# [Exercise aim]
Every line from the one containing "o4 : s.outputs.o4" to the one containing "def OneShift (s" in the records below, both included, must be set down exactly, and no other line.

# [Information provided]
┄┄┄┄┄┄

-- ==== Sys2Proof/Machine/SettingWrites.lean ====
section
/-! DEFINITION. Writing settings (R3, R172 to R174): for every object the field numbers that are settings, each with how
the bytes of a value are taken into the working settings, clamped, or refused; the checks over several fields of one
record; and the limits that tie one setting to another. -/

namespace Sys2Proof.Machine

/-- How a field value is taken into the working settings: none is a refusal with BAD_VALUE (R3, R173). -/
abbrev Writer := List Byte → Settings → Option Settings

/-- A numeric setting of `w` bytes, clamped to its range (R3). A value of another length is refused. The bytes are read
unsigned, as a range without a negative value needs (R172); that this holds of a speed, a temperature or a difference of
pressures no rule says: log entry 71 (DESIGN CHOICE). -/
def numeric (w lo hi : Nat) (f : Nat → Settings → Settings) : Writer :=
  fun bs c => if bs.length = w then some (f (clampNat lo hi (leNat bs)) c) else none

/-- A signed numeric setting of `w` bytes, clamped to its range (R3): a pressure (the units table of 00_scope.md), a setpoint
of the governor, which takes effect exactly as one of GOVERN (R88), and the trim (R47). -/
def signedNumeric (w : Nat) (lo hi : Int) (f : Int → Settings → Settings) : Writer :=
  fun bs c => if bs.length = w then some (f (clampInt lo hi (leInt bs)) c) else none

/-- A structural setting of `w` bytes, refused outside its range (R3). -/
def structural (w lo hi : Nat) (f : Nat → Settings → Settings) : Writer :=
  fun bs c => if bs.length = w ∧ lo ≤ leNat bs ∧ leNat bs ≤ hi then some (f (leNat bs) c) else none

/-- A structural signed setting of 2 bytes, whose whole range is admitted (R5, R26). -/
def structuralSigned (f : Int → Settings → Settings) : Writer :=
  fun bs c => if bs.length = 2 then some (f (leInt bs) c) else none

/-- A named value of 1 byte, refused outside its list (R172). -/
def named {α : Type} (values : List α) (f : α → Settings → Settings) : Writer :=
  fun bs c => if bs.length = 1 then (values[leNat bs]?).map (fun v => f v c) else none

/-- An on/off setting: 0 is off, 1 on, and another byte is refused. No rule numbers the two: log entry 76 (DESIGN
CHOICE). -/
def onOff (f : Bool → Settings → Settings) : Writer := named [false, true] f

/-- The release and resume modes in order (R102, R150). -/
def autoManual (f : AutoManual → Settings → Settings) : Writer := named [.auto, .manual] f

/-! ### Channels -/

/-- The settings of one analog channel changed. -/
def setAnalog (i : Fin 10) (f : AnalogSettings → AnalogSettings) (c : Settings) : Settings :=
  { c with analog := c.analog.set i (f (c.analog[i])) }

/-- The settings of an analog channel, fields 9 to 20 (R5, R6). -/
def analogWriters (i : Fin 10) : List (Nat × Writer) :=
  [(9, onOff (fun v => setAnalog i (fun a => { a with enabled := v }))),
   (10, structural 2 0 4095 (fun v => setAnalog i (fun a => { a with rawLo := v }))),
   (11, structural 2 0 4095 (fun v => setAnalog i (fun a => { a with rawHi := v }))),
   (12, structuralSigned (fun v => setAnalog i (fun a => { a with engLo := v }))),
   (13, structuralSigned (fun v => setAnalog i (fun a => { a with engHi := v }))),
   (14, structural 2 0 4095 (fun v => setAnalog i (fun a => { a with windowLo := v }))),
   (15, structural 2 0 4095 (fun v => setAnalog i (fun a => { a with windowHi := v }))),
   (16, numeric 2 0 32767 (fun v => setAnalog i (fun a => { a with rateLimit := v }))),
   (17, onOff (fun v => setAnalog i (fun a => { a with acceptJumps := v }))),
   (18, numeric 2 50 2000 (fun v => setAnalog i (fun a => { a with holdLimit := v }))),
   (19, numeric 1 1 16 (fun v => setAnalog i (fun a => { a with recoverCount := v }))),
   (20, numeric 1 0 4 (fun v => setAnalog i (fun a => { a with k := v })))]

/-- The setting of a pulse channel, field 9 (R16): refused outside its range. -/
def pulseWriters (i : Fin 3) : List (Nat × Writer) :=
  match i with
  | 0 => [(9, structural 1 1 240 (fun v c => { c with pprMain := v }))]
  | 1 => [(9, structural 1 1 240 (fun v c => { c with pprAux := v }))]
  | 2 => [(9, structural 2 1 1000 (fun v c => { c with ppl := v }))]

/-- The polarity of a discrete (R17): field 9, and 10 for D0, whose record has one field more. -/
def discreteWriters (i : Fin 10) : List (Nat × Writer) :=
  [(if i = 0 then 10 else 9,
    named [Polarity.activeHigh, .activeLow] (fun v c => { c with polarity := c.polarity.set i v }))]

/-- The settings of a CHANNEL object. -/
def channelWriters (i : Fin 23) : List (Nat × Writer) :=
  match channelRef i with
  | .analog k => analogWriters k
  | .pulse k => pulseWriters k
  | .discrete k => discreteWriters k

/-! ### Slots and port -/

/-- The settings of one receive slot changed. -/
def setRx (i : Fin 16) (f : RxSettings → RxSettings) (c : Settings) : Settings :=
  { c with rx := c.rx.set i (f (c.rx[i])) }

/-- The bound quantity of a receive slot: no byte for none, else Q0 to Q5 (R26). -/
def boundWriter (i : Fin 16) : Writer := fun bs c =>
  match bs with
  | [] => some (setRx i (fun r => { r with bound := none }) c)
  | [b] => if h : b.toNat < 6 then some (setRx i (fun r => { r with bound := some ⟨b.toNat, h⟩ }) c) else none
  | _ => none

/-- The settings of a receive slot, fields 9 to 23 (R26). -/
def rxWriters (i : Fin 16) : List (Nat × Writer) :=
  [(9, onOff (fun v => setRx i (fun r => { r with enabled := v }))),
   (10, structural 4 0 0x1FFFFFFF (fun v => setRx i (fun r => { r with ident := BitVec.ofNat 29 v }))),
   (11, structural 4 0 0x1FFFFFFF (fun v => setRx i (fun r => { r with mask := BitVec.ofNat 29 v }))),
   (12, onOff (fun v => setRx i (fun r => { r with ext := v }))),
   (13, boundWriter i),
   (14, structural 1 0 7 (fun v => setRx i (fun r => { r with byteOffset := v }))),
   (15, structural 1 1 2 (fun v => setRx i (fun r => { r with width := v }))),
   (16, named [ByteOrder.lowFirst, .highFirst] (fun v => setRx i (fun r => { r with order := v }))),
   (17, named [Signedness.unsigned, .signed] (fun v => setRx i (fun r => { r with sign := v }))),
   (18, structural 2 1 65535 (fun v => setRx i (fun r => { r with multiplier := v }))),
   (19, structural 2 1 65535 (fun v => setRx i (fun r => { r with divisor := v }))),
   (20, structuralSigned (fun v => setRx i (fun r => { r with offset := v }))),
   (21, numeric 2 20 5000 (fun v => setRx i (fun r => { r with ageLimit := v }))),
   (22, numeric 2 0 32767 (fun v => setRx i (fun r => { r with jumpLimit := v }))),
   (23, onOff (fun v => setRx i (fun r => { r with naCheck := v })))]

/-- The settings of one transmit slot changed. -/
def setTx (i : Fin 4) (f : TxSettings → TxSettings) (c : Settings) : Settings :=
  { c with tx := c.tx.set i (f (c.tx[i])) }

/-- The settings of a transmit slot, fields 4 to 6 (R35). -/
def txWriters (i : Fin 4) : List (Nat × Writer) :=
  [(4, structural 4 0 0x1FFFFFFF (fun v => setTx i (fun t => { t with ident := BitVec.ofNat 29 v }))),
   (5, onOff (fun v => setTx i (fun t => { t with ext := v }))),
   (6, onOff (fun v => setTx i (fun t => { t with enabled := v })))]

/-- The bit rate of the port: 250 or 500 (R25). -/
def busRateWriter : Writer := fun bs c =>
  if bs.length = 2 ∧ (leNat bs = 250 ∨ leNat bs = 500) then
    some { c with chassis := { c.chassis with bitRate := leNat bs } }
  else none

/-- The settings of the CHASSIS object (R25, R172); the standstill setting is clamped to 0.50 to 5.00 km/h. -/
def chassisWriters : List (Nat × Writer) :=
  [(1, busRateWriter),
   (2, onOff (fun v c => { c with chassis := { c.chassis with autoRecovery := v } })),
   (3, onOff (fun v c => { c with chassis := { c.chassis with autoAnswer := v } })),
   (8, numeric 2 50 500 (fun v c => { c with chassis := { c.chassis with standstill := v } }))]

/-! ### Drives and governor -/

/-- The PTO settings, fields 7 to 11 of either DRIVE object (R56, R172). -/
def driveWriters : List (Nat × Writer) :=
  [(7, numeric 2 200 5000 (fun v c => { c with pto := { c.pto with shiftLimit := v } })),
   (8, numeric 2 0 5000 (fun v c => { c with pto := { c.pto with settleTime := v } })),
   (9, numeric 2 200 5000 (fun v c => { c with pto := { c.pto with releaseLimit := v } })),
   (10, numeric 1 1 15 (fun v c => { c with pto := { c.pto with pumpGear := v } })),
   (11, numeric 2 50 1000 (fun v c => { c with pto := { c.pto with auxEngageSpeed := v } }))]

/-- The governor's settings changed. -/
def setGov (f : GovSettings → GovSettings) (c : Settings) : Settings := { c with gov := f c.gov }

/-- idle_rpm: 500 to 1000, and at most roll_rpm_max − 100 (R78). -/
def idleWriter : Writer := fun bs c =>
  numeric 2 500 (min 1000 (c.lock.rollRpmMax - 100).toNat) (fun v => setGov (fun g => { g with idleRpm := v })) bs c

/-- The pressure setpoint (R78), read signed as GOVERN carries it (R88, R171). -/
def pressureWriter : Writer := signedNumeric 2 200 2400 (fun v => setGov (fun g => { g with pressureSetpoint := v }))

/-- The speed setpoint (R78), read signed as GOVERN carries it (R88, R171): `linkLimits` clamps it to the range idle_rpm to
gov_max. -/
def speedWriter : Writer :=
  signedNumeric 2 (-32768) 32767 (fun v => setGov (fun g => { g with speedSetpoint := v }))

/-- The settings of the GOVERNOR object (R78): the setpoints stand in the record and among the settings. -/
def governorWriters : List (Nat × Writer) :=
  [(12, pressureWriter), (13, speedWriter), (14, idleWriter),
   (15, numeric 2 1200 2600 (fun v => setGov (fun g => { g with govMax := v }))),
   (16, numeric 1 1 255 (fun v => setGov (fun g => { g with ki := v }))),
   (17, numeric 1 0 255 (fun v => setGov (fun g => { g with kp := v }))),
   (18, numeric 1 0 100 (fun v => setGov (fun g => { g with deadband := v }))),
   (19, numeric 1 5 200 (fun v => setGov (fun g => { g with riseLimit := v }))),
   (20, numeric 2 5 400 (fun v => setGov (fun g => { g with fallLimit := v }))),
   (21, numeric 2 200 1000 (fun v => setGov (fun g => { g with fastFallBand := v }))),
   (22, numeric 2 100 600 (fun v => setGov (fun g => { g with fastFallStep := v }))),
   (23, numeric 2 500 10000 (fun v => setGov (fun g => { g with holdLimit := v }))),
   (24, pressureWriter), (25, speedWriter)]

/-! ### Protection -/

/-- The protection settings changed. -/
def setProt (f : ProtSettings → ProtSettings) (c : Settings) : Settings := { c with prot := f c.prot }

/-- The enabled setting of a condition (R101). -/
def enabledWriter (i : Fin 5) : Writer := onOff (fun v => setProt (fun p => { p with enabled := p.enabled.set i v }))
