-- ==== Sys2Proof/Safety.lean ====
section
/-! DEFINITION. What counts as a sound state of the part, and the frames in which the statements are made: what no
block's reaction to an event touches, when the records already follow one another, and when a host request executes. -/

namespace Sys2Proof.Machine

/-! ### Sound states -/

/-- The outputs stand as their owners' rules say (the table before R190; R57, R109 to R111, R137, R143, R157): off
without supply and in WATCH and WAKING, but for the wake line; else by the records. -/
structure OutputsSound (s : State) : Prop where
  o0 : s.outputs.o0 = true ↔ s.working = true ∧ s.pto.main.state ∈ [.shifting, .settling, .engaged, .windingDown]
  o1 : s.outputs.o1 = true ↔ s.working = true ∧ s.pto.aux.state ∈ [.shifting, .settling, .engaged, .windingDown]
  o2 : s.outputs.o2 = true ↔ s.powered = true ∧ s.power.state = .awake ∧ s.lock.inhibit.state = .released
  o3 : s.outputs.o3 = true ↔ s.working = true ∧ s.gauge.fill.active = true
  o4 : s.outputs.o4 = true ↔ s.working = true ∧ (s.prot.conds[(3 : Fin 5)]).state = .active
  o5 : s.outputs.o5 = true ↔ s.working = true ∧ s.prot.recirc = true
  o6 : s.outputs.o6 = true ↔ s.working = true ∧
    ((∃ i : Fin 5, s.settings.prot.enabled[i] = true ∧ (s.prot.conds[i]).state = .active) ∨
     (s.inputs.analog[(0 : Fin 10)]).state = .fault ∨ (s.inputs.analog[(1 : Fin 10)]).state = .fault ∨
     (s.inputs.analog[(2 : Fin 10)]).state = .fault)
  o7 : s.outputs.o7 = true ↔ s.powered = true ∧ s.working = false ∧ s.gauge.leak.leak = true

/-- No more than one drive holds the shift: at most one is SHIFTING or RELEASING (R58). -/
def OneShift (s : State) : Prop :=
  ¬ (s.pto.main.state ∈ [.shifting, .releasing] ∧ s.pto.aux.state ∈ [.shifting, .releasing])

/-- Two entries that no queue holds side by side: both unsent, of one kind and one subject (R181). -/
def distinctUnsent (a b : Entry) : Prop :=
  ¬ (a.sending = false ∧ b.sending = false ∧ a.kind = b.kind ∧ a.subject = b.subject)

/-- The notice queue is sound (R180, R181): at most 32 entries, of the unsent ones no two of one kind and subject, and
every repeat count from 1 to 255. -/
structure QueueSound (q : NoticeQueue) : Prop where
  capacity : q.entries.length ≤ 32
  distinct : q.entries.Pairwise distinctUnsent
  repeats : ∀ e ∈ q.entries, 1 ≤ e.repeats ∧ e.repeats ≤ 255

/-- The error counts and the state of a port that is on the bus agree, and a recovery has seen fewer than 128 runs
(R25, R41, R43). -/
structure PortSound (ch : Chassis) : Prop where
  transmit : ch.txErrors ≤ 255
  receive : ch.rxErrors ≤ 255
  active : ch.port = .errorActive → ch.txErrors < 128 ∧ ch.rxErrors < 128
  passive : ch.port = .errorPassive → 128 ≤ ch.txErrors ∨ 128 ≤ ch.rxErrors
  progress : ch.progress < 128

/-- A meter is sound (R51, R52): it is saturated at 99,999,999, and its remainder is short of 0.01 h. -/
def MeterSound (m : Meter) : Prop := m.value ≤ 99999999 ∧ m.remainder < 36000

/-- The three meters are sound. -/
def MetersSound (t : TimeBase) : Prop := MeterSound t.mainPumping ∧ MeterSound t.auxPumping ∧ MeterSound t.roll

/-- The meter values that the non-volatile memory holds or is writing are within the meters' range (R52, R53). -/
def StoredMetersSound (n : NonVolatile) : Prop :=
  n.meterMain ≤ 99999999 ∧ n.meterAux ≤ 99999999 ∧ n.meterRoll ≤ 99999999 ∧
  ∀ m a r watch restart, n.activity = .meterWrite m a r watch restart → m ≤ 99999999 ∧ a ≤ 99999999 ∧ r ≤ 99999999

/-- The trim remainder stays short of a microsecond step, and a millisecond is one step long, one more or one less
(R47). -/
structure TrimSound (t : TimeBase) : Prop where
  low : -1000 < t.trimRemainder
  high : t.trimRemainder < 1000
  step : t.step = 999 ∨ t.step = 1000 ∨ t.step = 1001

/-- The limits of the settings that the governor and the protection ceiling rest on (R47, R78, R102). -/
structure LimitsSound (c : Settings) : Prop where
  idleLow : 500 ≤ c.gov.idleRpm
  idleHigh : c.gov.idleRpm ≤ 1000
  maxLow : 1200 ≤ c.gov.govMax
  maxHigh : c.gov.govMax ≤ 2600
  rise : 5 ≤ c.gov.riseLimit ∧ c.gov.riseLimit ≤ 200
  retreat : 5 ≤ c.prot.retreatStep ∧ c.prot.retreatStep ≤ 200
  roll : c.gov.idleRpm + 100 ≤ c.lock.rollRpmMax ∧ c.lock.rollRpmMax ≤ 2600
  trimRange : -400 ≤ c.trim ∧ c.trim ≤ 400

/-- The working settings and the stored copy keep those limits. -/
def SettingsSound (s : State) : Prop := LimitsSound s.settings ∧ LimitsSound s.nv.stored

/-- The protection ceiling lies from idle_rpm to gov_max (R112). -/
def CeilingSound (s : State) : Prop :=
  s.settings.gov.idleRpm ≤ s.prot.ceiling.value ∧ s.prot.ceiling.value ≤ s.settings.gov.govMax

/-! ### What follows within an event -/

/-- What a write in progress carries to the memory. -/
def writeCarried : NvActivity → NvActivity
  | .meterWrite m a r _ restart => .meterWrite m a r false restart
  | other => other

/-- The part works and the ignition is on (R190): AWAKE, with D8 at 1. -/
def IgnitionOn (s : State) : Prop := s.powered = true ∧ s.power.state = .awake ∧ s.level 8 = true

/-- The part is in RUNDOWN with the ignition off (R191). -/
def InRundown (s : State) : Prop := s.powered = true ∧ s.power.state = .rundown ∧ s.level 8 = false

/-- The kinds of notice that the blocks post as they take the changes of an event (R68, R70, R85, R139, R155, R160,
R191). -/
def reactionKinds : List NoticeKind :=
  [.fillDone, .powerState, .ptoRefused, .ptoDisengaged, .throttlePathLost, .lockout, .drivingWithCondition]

┄┄┄┄┄┄

# [Answer]
  o4 : s.outputs.o4 = true ↔ s.working = true ∧ (s.prot.conds[(3 : Fin 5)]).state = .active
  o5 : s.outputs.o5 = true ↔ s.working = true ∧ s.prot.recirc = true
  o6 : s.outputs.o6 = true ↔ s.working = true ∧
    ((∃ i : Fin 5, s.settings.prot.enabled[i] = true ∧ (s.prot.conds[i]).state = .active) ∨
     (s.inputs.analog[(0 : Fin 10)]).state = .fault ∨ (s.inputs.analog[(1 : Fin 10)]).state = .fault ∨
     (s.inputs.analog[(2 : Fin 10)]).state = .fault)
  o7 : s.outputs.o7 = true ↔ s.powered = true ∧ s.working = false ∧ s.gauge.leak.leak = true

/-- No more than one drive holds the shift: at most one is SHIFTING or RELEASING (R58). -/
def OneShift (s : State) : Prop :=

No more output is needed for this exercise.